### REQUIRED WORK
Below are records; how many of their lines contain "exact"? Reply with the number and no other words.

------------

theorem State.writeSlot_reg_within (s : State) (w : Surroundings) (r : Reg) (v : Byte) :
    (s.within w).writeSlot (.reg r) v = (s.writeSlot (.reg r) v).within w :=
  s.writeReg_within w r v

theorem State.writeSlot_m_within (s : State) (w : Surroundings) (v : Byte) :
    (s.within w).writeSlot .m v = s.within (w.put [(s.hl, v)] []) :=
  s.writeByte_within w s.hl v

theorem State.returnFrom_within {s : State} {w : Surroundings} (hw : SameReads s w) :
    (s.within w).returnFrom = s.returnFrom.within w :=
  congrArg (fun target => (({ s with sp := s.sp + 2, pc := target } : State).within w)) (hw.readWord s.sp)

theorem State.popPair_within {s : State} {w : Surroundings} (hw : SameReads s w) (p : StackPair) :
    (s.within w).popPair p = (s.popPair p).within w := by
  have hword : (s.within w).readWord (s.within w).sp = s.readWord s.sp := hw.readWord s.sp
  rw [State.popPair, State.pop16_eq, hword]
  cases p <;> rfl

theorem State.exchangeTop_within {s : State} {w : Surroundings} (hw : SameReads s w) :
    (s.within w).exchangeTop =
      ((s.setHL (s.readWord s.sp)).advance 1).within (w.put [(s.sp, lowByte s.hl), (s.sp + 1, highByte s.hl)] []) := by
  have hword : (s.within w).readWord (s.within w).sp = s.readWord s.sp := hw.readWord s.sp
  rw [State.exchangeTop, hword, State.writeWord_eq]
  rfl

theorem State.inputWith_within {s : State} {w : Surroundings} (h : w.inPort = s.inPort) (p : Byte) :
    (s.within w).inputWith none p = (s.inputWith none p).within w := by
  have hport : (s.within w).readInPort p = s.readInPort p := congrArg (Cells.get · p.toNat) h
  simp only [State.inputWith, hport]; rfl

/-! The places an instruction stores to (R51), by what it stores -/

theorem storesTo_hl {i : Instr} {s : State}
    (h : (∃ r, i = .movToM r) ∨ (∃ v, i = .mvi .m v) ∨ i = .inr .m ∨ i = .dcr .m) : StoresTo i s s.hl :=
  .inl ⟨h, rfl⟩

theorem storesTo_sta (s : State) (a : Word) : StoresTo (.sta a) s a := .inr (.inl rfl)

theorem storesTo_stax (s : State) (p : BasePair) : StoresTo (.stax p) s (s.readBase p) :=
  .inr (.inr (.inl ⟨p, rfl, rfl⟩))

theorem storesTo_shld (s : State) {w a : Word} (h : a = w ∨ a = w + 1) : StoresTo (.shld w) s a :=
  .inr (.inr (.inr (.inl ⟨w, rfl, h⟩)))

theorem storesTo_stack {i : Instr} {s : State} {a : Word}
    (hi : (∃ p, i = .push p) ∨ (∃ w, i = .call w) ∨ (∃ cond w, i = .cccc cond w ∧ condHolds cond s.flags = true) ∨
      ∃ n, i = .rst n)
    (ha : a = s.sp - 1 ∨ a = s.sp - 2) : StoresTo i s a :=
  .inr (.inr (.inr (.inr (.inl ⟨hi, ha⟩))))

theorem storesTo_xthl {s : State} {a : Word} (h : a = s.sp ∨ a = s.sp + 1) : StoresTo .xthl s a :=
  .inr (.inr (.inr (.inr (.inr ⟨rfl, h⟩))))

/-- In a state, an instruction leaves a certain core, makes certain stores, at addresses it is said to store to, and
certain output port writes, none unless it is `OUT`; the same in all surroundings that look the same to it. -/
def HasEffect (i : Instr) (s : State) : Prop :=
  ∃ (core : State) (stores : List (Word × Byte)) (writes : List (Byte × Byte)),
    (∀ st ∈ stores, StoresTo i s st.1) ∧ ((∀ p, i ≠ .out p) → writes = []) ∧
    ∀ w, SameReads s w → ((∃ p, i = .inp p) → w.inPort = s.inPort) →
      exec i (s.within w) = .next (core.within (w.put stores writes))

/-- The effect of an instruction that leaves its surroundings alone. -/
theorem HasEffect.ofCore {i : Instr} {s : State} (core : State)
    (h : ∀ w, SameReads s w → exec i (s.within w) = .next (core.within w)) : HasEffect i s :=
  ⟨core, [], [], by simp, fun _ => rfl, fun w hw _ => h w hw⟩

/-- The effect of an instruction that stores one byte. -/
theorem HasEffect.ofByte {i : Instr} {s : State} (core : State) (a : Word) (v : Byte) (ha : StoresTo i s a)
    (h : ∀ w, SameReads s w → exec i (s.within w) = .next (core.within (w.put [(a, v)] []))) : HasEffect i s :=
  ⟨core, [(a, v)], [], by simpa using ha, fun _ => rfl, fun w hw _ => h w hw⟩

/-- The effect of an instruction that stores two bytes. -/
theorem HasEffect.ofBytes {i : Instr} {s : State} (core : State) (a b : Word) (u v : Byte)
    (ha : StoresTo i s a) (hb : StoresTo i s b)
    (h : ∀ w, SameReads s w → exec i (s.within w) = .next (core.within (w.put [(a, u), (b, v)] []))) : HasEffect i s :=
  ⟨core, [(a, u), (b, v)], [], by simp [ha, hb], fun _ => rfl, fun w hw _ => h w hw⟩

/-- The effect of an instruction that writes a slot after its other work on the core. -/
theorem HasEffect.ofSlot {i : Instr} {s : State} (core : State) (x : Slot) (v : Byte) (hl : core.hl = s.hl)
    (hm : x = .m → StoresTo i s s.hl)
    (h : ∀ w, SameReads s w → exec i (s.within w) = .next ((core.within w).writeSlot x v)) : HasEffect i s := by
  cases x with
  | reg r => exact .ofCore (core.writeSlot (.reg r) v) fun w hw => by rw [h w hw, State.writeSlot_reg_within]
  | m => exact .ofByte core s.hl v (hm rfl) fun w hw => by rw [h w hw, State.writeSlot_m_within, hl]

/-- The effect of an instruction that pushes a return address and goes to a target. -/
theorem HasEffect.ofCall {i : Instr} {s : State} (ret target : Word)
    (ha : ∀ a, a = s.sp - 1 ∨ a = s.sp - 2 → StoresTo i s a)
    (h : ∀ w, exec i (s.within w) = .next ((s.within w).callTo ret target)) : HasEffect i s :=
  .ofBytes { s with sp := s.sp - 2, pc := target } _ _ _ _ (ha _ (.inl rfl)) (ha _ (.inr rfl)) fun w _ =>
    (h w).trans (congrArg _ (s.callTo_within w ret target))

------------

### EXERCISE RESULT
2